Games revitalizam a narrativa no cinema

22 de junho de 2016

São os games, enfim, que vão ensinar o cinema a fazer storytelling transmídia.

Desde 2015 a indústria de games já supera a de cinema. Em bom tom, isso quer dizer que “tem mais dinheiro sendo gasto com jogos do que com filmes”.

Repare que não necessariamente estamos falando do número de pessoas consumindo estes diferentes meios, mas sim do volume de dinheiro que circula em cada um. Se considerarmos que os games ainda são vistos por alguns como um mercado de nicho, nossa, ainda tem espaço pra caramba para encher os bolsos.

Para se ter uma ideia, dados de 2013 indicam que os games faturaram U$ 70 bilhões, contra U$ 34 bilhões do cinema.

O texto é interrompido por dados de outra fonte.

-- ==== Sys2Proof/Laws/Kept.lean ====
section
/-! SUPPORT. What every operation leaves alone: the queue of commands, and the governor's level and target. -/

namespace Sys2Proof.Machine

open Sys2Proof

/-- A fold keeps what each of its steps keeps. -/
theorem fold_keep {α β γ : Type} (π : α → γ) (g : α → β → α) (h : ∀ t x, π (g t x) = π t) (l : List β) (s : α) :
    π (l.foldl g s) = π s := by
  induction l generalizing s with
  | nil => rfl
  | cons a l ih => simp [ih, h]

theorem foldl_keep {β γ : Type} (π : State → γ) (g : State → β → State) (h : ∀ t x, π (g t x) = π t) (l : List β) (s : State) :
    π (l.foldl g s) = π s := fold_keep π g h l s

@[simp] theorem foldl_pending {β : Type} (g : State → β → State) (l : List β) (s : State) (h : ∀ t x, (g t x).pending = t.pending) :
    (l.foldl g s).pending = s.pending := foldl_keep (·.pending) g h l s

@[simp] theorem ite_pending (c : Prop) [Decidable c] (a b : State) :
    (if c then a else b).pending = if c then a.pending else b.pending := apply_ite (·.pending) c a b

@[simp] theorem foldl_iris {β : Type} (g : State → β → State) (l : List β) (s : State) (h : ∀ t x, (g t x).iris = t.iris) :
    (l.foldl g s).iris = s.iris := foldl_keep (·.iris) g h l s

@[simp] theorem ite_iris (c : Prop) [Decidable c] (a b : State) :
    (if c then a else b).iris = if c then a.iris else b.iris := apply_ite (·.iris) c a b

@[simp] theorem foldl_stop {β : Type} (g : State → β → State) (l : List β) (s : State) (h : ∀ t x, (g t x).iris.stop = t.iris.stop) :
    (l.foldl g s).iris.stop = s.iris.stop := foldl_keep (·.iris.stop) g h l s

@[simp] theorem foldl_target {β : Type} (g : State → β → State) (l : List β) (s : State) (h : ∀ t x, (g t x).iris.target = t.iris.target) :
    (l.foldl g s).iris.target = s.iris.target := foldl_keep (·.iris.target) g h l s

/-! ### Ops -/

@[simp] theorem freshWord_kept (s : State) :
    (freshWord s).2.pending = s.pending ∧
    (freshWord s).2.iris = s.iris := by
  unfold freshWord
  try dsimp only
  all_goals simp

@[simp] theorem sendFrame_kept (s : State) (i : Iface) (frame : List Byte) :
    (sendFrame s i frame).pending = s.pending ∧
    (sendFrame s i frame).iris = s.iris := by
  unfold sendFrame
  try dsimp only
  repeat' split
  all_goals simp

@[simp] theorem ringEvent_kept (s : State) (status slot addr : Nat) (detail : List Byte) :
    (ringEvent s status slot addr detail).pending = s.pending ∧
    (ringEvent s status slot addr detail).iris = s.iris := by
  unfold ringEvent
  try dsimp only
  all_goals simp

@[simp] theorem postEvent_kept (s : State) (status slot addr : Nat) (detail : List Byte) :
    (postEvent s status slot addr detail).pending = s.pending ∧
    (postEvent s status slot addr detail).iris = s.iris := by
  unfold postEvent
  try dsimp only
  repeat' split
  all_goals simp

@[simp] theorem chipEvent_kept (s : State) (status addr : Nat) :
    (chipEvent s status addr).pending = s.pending ∧
    (chipEvent s status addr).iris = s.iris := by
  unfold chipEvent
  try dsimp only
  all_goals simp

@[simp] theorem counterEvent_kept (s : State) (addr status : Nat) :
    (counterEvent s addr status).pending = s.pending ∧
    (counterEvent s addr status).iris = s.iris := by
  unfold counterEvent
  try dsimp only
  repeat' split
  all_goals simp

@[simp] theorem counterTick_kept (s : State) :
    (counterTick s).pending = s.pending ∧
    (counterTick s).iris = s.iris := by
  unfold counterTick
  try dsimp only
  all_goals simp

@[simp] theorem traceOn_kept (s : State) (edge kind slot cmd instr : Nat) (value : BitVec 64) :
    (traceOn s edge kind slot cmd instr value).pending = s.pending ∧
    (traceOn s edge kind slot cmd instr value).iris = s.iris := by
  unfold traceOn
  try dsimp only
  all_goals simp

@[simp] theorem trace_kept (s : State) (kind slot cmd instr : Nat) (value : BitVec 64) :
    (trace s kind slot cmd instr value).pending = s.pending ∧
    (trace s kind slot cmd instr value).iris = s.iris := by
  unfold trace
  try dsimp only
  all_goals simp

@[simp] theorem journal_kept (s : State) (iface kind addr old new : Nat) :
    (journal s iface kind addr old new).pending = s.pending ∧
    (journal s iface kind addr old new).iris = s.iris := by
  unfold journal
  try dsimp only
  all_goals simp

@[simp] theorem journalWrite_kept (s : State) (i : Iface) (addr old new : Nat) :
    (journalWrite s i addr old new).pending = s.pending ∧
    (journalWrite s i addr old new).iris = s.iris := by
  unfold journalWrite
  try dsimp only
  all_goals simp

@[simp] theorem reflexSafe_kept (s : State) :
    (reflexSafe s).pending = s.pending ∧
    (reflexSafe s).iris = s.iris := by
  unfold reflexSafe
  try dsimp only
  all_goals simp

@[simp] theorem shutterCut_kept (s : State) :
    (shutterCut s).pending = s.pending ∧
    (shutterCut s).iris = s.iris := by
  unfold shutterCut
  try dsimp only
  all_goals simp

@[simp] theorem cutList_kept (s : State) (n : Nat) :
    (cutList s n).pending = s.pending ∧
    (cutList s n).iris = s.iris := by
  unfold cutList
  try dsimp only
  repeat' split
  all_goals simp

@[simp] theorem cutLists_kept (s : State) :
    (cutLists s).pending = s.pending ∧
    (cutLists s).iris = s.iris := by
  unfold cutLists
  try dsimp only
  all_goals simp

@[simp] theorem makeSafe_kept (s : State) :
    (makeSafe s).pending = s.pending ∧
    (makeSafe s).iris = s.iris := by
  unfold makeSafe
  try dsimp only
  all_goals simp

@[simp] theorem ledgerViolation_kept (s : State) (which index total free held flight : Nat) :
    (ledgerViolation s which index total free held flight).pending = s.pending ∧
    (ledgerViolation s which index total free held flight).iris = s.iris := by
  unfold ledgerViolation
  try dsimp only
  repeat' split
  all_goals simp

@[simp] theorem checkLedger_kept (s : State) (which index : Nat) :
    (checkLedger s which index).pending = s.pending ∧
    (checkLedger s which index).iris = s.iris := by
  unfold checkLedger
  try dsimp only
  repeat' split
  all_goals simp

@[simp] theorem checkLedgers_kept (s : State) :
    (checkLedgers s).pending = s.pending ∧
    (checkLedgers s).iris = s.iris := by
  unfold checkLedgers
  try dsimp only
  all_goals simp

@[simp] theorem semTake_kept (s : State) (k n : Nat) :
    (semTake s k n).pending = s.pending ∧
    (semTake s k n).iris = s.iris := by
  unfold semTake
  try dsimp only
  all_goals simp

@[simp] theorem semFree_kept (s : State) (k n : Nat) :
    (semFree s k n).pending = s.pending ∧
    (semFree s k n).iris = s.iris := by
  unfold semFree
  try dsimp only
  repeat' split
  all_goals simp

@[simp] theorem unitPost_kept (s : State) (k : Nat) :
    (unitPost s k).pending = s.pending ∧
    (unitPost s k).iris = s.iris := by
  unfold unitPost
  try dsimp only
  repeat' split
  all_goals simp

@[simp] theorem unitPostBound_kept (s : State) (c k : Nat) :
    (unitPostBound s c k).pending = s.pending ∧
    (unitPostBound s c k).iris = s.iris := by
  unfold unitPostBound
  try dsimp only
  repeat' split
  all_goals simp

@[simp] theorem setCredit_kept (s : State) (c peer : Nat) (x : Credit) :
    (setCredit s c peer x).pending = s.pending ∧
    (setCredit s c peer x).iris = s.iris := by
  unfold setCredit
  try dsimp only
  all_goals simp

@[simp] theorem creditReturn_kept (s : State) (c peer n : Nat) :
    (creditReturn s c peer n).pending = s.pending ∧
    (creditReturn s c peer n).iris = s.iris := by
  unfold creditReturn
  try dsimp only
  all_goals simp

@[simp] theorem reserveTokens_kept (s : State) (c n : Nat) :
    (reserveTokens s c n).pending = s.pending ∧
    (reserveTokens s c n).iris.stop = s.iris.stop ∧
    (reserveTokens s c n).iris.target = s.iris.target := by
  unfold reserveTokens
  try dsimp only
  all_goals simp

@[simp] theorem settleTokens_kept (s : State) (c reserved charge : Nat) :
    (settleTokens s c reserved charge).pending = s.pending ∧
    (settleTokens s c reserved charge).iris.stop = s.iris.stop ∧
    (settleTokens s c reserved charge).iris.target = s.iris.target := by
  unfold settleTokens
  try dsimp only
  all_goals simp

@[simp] theorem countCorrected_kept (s : State) (sp n : Nat) :
    (countCorrected s sp n).pending = s.pending ∧
    (countCorrected s sp n).iris = s.iris := by
  unfold countCorrected
  try dsimp only
  repeat' split
  all_goals simp

@[simp] theorem countUncorrectable_kept (s : State) (store owner word core : Nat) :
    (countUncorrectable s store owner word core).pending = s.pending ∧
    (countUncorrectable s store owner word core).iris = s.iris := by
  unfold countUncorrectable
  try dsimp only
  all_goals simp

@[simp] theorem markTear_kept (s : State) (c : Nat) (cause : TearCause) (e : Option Nat) :
    (markTear s c cause e).pending = s.pending ∧
    (markTear s c cause e).iris = s.iris := by
  unfold markTear
  try dsimp only
  all_goals simp

@[simp] theorem partWord_kept (s : State) (store word : Nat) :
    (partWord s store word).pending = s.pending ∧
    (partWord s store word).iris = s.iris := by
  unfold partWord
  simp

@[simp] theorem ctxWord_kept (s : State) (c store word core : Nat) (e : Option Nat) :
    (ctxWord s c store word core e).pending = s.pending ∧
    (ctxWord s c store word core e).iris = s.iris := by
  unfold ctxWord
  simp

/-- A fold over a state with something beside it keeps what each of its steps keeps. -/
theorem pairFold_kept {β δ : Type} (g : State × δ → β → State × δ) (l : List β) (p : State × δ)
    (h : ∀ q x, (g q x).1.pending = q.1.pending ∧ (g q x).1.iris = q.1.iris) :
    (l.foldl g p).1.pending = p.1.pending ∧ (l.foldl g p).1.iris = p.1.iris :=
  ⟨fold_keep (fun q => q.1.pending) g (fun q x => (h q x).1) l p, fold_keep (fun q => q.1.iris) g (fun q x => (h q x).2) l p⟩

@[simp] theorem mergeWords_kept (s : State) (c store a n : Nat) (up : Table (BitVec 144)) :
    (mergeWords s c store a n up).1.pending = s.pending ∧
    (mergeWords s c store a n up).1.iris = s.iris :=
  pairFold_kept _ _ _ (by intro q x; split <;> simp)

@[simp] theorem partReads_kept (s : State) (c : Nat) (words : List Nat) :
    (partReads s c words).pending = s.pending ∧
    (partReads s c words).iris = s.iris :=
  ⟨foldl_pending _ _ _ (by intro q x; split <;> simp), foldl_iris _ _ _ (by intro q x; split <;> simp)⟩

@[simp] theorem xsPut_kept (s : State) (c a : Nat) (l : List Byte) :
    (xsPut s c a l).pending = s.pending ∧
    (xsPut s c a l).iris = s.iris := by
  unfold xsPut
  try dsimp only
  all_goals simp

@[simp] theorem dsPut_kept (s : State) (c a : Nat) (l : List Byte) :
    (dsPut s c a l).pending = s.pending ∧
    (dsPut s c a l).iris = s.iris := by
  unfold dsPut
  try dsimp only
  all_goals simp

@[simp] theorem arrive_kept (s : State) (c n source detail : Nat) (msg : List Byte) :
    (arrive s c n source detail msg).2.pending = s.pending ∧
    (arrive s c n source detail msg).2.iris = s.iris := by
  unfold arrive
  try dsimp only
  repeat' split
  all_goals simp

/-! ### Glint -/

@[simp] theorem toggleBalls_kept (s : State) (fired : Word) :
    (toggleBalls s fired).pending = s.pending ∧
    (toggleBalls s fired).iris = s.iris := by
  unfold toggleBalls
  try dsimp only
  all_goals simp

@[simp] theorem clearBanks_kept (s : State) :
    (clearBanks s).pending = s.pending ∧
    (clearBanks s).iris = s.iris := by
  unfold clearBanks
  try dsimp only
  all_goals simp

@[simp] theorem readBank_kept (s : State) :
    (readBank s).pending = s.pending ∧
    (readBank s).iris = s.iris := by
  unfold readBank
  split <;> simp

@[simp] theorem glintLine_kept (s : State) (p : Nat) (bits : Nat) (px : Option (List Nat)) :
    (glintLine s p bits px).pending = s.pending ∧
    (glintLine s p bits px).iris = s.iris := by
  unfold glintLine
  try dsimp only
  repeat' split
  all_goals simp

@[simp] theorem swapBanks_kept (s : State) :
    (swapBanks s).pending = s.pending ∧
    (swapBanks s).iris = s.iris := by
  unfold swapBanks
  try dsimp only
  all_goals simp

/-! ### Runs -/

/-- A run's state keeps the queue and the governor. -/
def RunKept (r q : Run) : Prop := q.s.pending = r.s.pending ∧ q.s.iris = r.s.iris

Uma pesquisa da Games Market Report estima que este ano (2016) deverá fechar com U$ 86,1 bilhões.

Mais um dado assombroso, o jogo GTA V, da produtora Rockstar, é o produto de entretenimento mais bem sucedido da história, tendo alcançado U$ 1 bilhão em apenas três dias.

Claro que muito deste crescimento deu-se com a ampliação do mercado para além dos chamados ‘hard-core gamers’ – aqueles que têm, no jogo, a principal fonte de entretenimento e investimento. Se sua mãe ‘investiu’ U$ 0,99 para arremessar passarinhos bravos em porcos verdes no celular, ela é uma gamer, e contribui para esta cifra.

Games e o cinema

Senta que lá vem história

Mas o ponto deste texto não é discorrer sobre o negócio por trás desta forma de entretenimento, e sim explorar como as produtores de games têm evoluído suas narrativas para além do ambiente “principal” (o console, computador ou celular) e arriscado em áreas até então fora de seu expertise, provando que muito provavelmente as narrativas transmidiáticas estão mais próximas de se concretizarem como modelo recorrente por conta desta indústria – games – que pelo cinema.

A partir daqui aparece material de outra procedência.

-- ==== Sys2Proof/Laws/Issue.lean ====
section
/-! SUPPORT. What the position in the stream, the trace and the issue stage leave alone, said once for every instruction. -/

namespace Sys2Proof.Machine

open Sys2Proof

/-! ### Position in the stream -/

/-- Two instances that differ in their place in the stream and the index registers only. -/
def SamePlace (i j : Inst) : Prop :=
  j = { i with pc := j.pc, loops := j.loops, regs := j.regs }

theorem wrapLoops_same (n : Nat) (i : Inst) : SamePlace i (wrapLoops n i) := by
  induction n generalizing i with
  | zero => rfl
  | succ n ih =>
    unfold wrapLoops
    split
    · rfl
    · split
      · split
        · dsimp only
          split <;> rfl
        · exact (ih _).trans rfl
      · rfl

theorem nextPc_same (i : Inst) : SamePlace i (nextPc i) := (wrapLoops_same 5 { i with pc := i.pc + 1 }).trans rfl

theorem nextPc_eq (i : Inst) : nextPc i = { i with pc := (nextPc i).pc, loops := (nextPc i).loops, regs := (nextPc i).regs } :=
  nextPc_same i

@[simp] theorem nextPc_nextIssue (i : Inst) : (nextPc i).nextIssue = i.nextIssue := by rw [nextPc_eq i]
@[simp] theorem nextPc_cycles (i : Inst) : (nextPc i).cycles = i.cycles := by rw [nextPc_eq i]
@[simp] theorem nextPc_front (i : Inst) : (nextPc i).front = i.front := by rw [nextPc_eq i]
@[simp] theorem nextPc_energy (i : Inst) : (nextPc i).energy = i.energy := by rw [nextPc_eq i]
@[simp] theorem nextPc_staged (i : Inst) : (nextPc i).staged = i.staged := by rw [nextPc_eq i]
@[simp] theorem nextPc_wait (i : Inst) : (nextPc i).wait = i.wait := by rw [nextPc_eq i]
@[simp] theorem nextPc_failed (i : Inst) : (nextPc i).failed = i.failed := by rw [nextPc_eq i]
@[simp] theorem nextPc_origin (i : Inst) : (nextPc i).origin = i.origin := by rw [nextPc_eq i]
@[simp] theorem nextPc_engine (i : Inst) : (nextPc i).engine = i.engine := by rw [nextPc_eq i]
@[simp] theorem nextPc_queue (i : Inst) : (nextPc i).queue = i.queue := by rw [nextPc_eq i]
@[simp] theorem nextPc_holds (i : Inst) : (nextPc i).holds = i.holds := by rw [nextPc_eq i]
@[simp] theorem nextPc_posts (i : Inst) : (nextPc i).posts = i.posts := by rw [nextPc_eq i]
@[simp] theorem nextPc_credits (i : Inst) : (nextPc i).credits = i.credits := by rw [nextPc_eq i]
@[simp] theorem nextPc_calls (i : Inst) : (nextPc i).calls = i.calls := by rw [nextPc_eq i]
@[simp] theorem nextPc_late (i : Inst) : (nextPc i).late = i.late := by rw [nextPc_eq i]
@[simp] theorem nextPc_info (i : Inst) : (nextPc i).info = i.info := by rw [nextPc_eq i]
@[simp] theorem nextPc_digests (i : Inst) : (nextPc i).digests = i.digests := by rw [nextPc_eq i]
@[simp] theorem nextPc_allred (i : Inst) : (nextPc i).allred = i.allred := by rw [nextPc_eq i]
@[simp] theorem nextPc_received (i : Inst) : (nextPc i).received = i.received := by rw [nextPc_eq i]
@[simp] theorem nextPc_passed (i : Inst) : (nextPc i).passed = i.passed := by rw [nextPc_eq i]
@[simp] theorem nextPc_halted (i : Inst) : (nextPc i).halted = i.halted := by rw [nextPc_eq i]

/-- Outside a loop the next instruction in order follows. -/
theorem nextPc_flat (i : Inst) (h : i.loops = []) : nextPc i = { i with pc := i.pc + 1 } := by
  unfold nextPc wrapLoops
  simp [h]

/-! ### The trace -/

/-- The trace is all that has changed. -/
def TraceOnly (s t : State) : Prop := t = { s with digest := t.digest }

theorem TraceOnly.refl (s : State) : TraceOnly s s := rfl

theorem TraceOnly.trans {s t u : State} (h : TraceOnly s t) (k : TraceOnly t u) : TraceOnly s u := by
  unfold TraceOnly at *
  rw [k, h]

theorem traceOn_only (s : State) (edge kind slot cmd instr : Nat) (v : BitVec 64) :
    TraceOnly s (traceOn s edge kind slot cmd instr v) := rfl

theorem TraceOnly.foldl {α : Type} (f : State → α → State) (hf : ∀ s a, TraceOnly s (f s a)) (l : List α) (s : State) :
    TraceOnly s (l.foldl f s) := by
  induction l generalizing s with
  | nil => rfl
  | cons a l ih => exact (hf s a).trans (ih _)

theorem traceReads_only (s : State) (i : Inst) (w : Insn) (l : List (Nat × Nat)) : TraceOnly s (traceReads s i w l) := by
  unfold traceReads
  split
  · exact TraceOnly.foldl _ (fun s a => traceOn_only _ _ _ _ _ _ _) _ _
  · rfl

theorem retire_only (s : State) (i : Inst) (edge : Nat) :
    TraceOnly s (retire s i edge).1 ∧ (retire s i edge).2 = { i with queue := i.queue.filter fun e => edge < e.done } := by
  refine ⟨TraceOnly.foldl _ (fun s a => ?_) _ _, rfl⟩
  split
  · exact traceOn_only _ _ _ _ _ _ _
  · rfl

theorem thaw_only (s : State) (i : Inst) (natural : Inst → Nat) (edge : Nat) :
    TraceOnly s (thaw s i natural edge).1 ∧
    ∃ n, (thaw s i natural edge).2 = { i with held := none, front := i.front + n } := by
  unfold thaw
  split
  · next h => exact ⟨rfl, 0, by rw [← h]; rfl⟩
  · exact ⟨rfl, _, rfl⟩

theorem thaw_of {s : State} {i : Inst} {natural : Inst → Nat} {edge : Nat} {p : State × Inst} (h : thaw s i natural edge = p) :
    TraceOnly s p.1 ∧ ∃ n, p.2 = { i with held := none, front := i.front + n } := h ▸ thaw_only s i natural edge

theorem retire_of {s : State} {i : Inst} {edge : Nat} {p : State × Inst} (h : retire s i edge = p) :
    TraceOnly s p.1 ∧ p.2 = { i with queue := i.queue.filter fun e => edge < e.done } := h ▸ retire_only s i edge

/-! ### The issue stage -/

/-- What an instruction of the issue stage finds when it comes up: who issues, the edge, and what has moved: the trace, time, and of
the instance its queue, its freeze, its charge and its breakpoint mark. -/
theorem comeUp_go {s : State} {e : Nat} {w : Insn} {srcs : Nat} {all : Bool} {more : List (Nat × Nat)} {t : State} {j : Inst}
    {edge : Nat} (h : comeUp s e w srcs all more = .go t j edge) :
    ∃ i n q o, (engOf s e).run = some i ∧ mayIssue s e i = true ∧ predicateHolds i w = true ∧
      j = { i with queue := q, held := none, front := i.front + n, energy := i.energy + classC, passed := false, outcomes := o } ∧
      ∃ u, TraceOnly s u ∧ TraceOnly (advanceTo u edge) t := by
  unfold comeUp at h
  split at h
  · cases h
  · next i hi =>
    split at h
    · cases h
    · next hm =>
      dsimp only at h
      split at h
      · cases h
      · next hp =>
        split at h
        · cases h
        generalize hn : (if all = true then lastDone i.queue _ else _ : Nat) = ed at h
        have hr := traceReads_only s i w (scalarReads w srcs ++ more)
        generalize traceReads s i w (scalarReads w srcs ++ more) = s1 at h hr
        generalize ht : thaw s1 i _ ed = p at h
        have h1 := thaw_of ht
        obtain ⟨s2, i2⟩ := p
        obtain ⟨k1, n, rfl⟩ := h1
        dsimp only at h
        have h2 := retire_only (advanceTo s2 ed) { i with held := none, front := i.front + n } ed
        generalize retire (advanceTo s2 ed) { i with held := none, front := i.front + n } ed = p2 at h h2
        obtain ⟨s3, i3⟩ := p2
        obtain ⟨k2, rfl⟩ := h2
        injection h with h3 h4 h5
        subst h3 h4 h5
        exact ⟨i, n, _, _, hi, by simpa using hm, by simpa using hp, rfl, s2, hr.trans k1, k2⟩

/-- It waits for nothing. -/
theorem comeUp_wait {s : State} {e : Nat} {w : Insn} {srcs : Nat} {all : Bool} {more : List (Nat × Nat)} {t : State} {j : Inst}
    {edge : Nat} (h : comeUp s e w srcs all more = .go t j edge) : j.wait = .none := by
  obtain ⟨i, n, q, o, _, hm, _, rfl, _⟩ := comeUp_go h
  unfold mayIssue at hm
  simp only [Bool.and_eq_true, decide_eq_true_eq] at hm
  exact hm.1.1.1.1.1.2

end Sys2Proof.Machine
end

Esta paixão pelos “joguinhos” vem de características próprias sobre como este tipo de entretenimento é consumido, quando comparado a outros formatos.

Primeiramente, o grau de imersão nos games é incomparavelmente maior que a maioria das outras formas de entretenimento existentes. Enquanto passivamente consome uma linha narrativa fixa criada pelos roteiristas dos filmes e compositores musicais, em um game o espectador (aquele que assiste) se transforma em expectador (aquele que cria uma expectativa) e, mais do que isso, pode influir diretamente na história à medida que os games, mesmo lineares, abrem árvores de decisão em determinados momentos que conduzirão a história em função da escolha do jogador (mato Fulano ou deixo ele viver? escolho o caminho pela floresta ou subo as montanhas?).

Outra questão interessante é que o game é a única forma de entretenimento que te desafia, quer dizer, não te permite avançar se você não for bom o suficiente em realizar uma tarefa ou suplantar um desafio.

Nenhum outro formato faz isso (imagine no meio do filme você ter que resolver algo antes de poder continuar assistindo).

Ao colocar o expectador como personagem ativo da narrativa, seu grau de imersão é maior e, consequentemente, há uma maior aproximação emocional sobre o conflito existente na história, independente se o jogo apresenta personagens em 1a (o jogador É o personagem) ou 3a (o jogador COMANDA o personagem) pessoas.

A hegemonia histórica do cinema inicialmente colocou-o como espinha dorsal de conteúdos crossmídia – aqueles que replicam o conteúdo em outro meio ou utilizam o mesmo universo e, eventualmente, personagens da narrativa principal. A dinâmica de produção dos games, contudo, nunca conseguiu ajustar-se em termos de tempo e confidencialidade de informações com os quais o cinema estava acostumado a lidar.

Veja o filme, compre a camiseta, jogue o jogo

Grosso modo, salvo raríssimas exceções, o “jogo do filme” sempre ofereceu experiências superficiais e repetitivas; em suma, o jogo ‘não era bom’.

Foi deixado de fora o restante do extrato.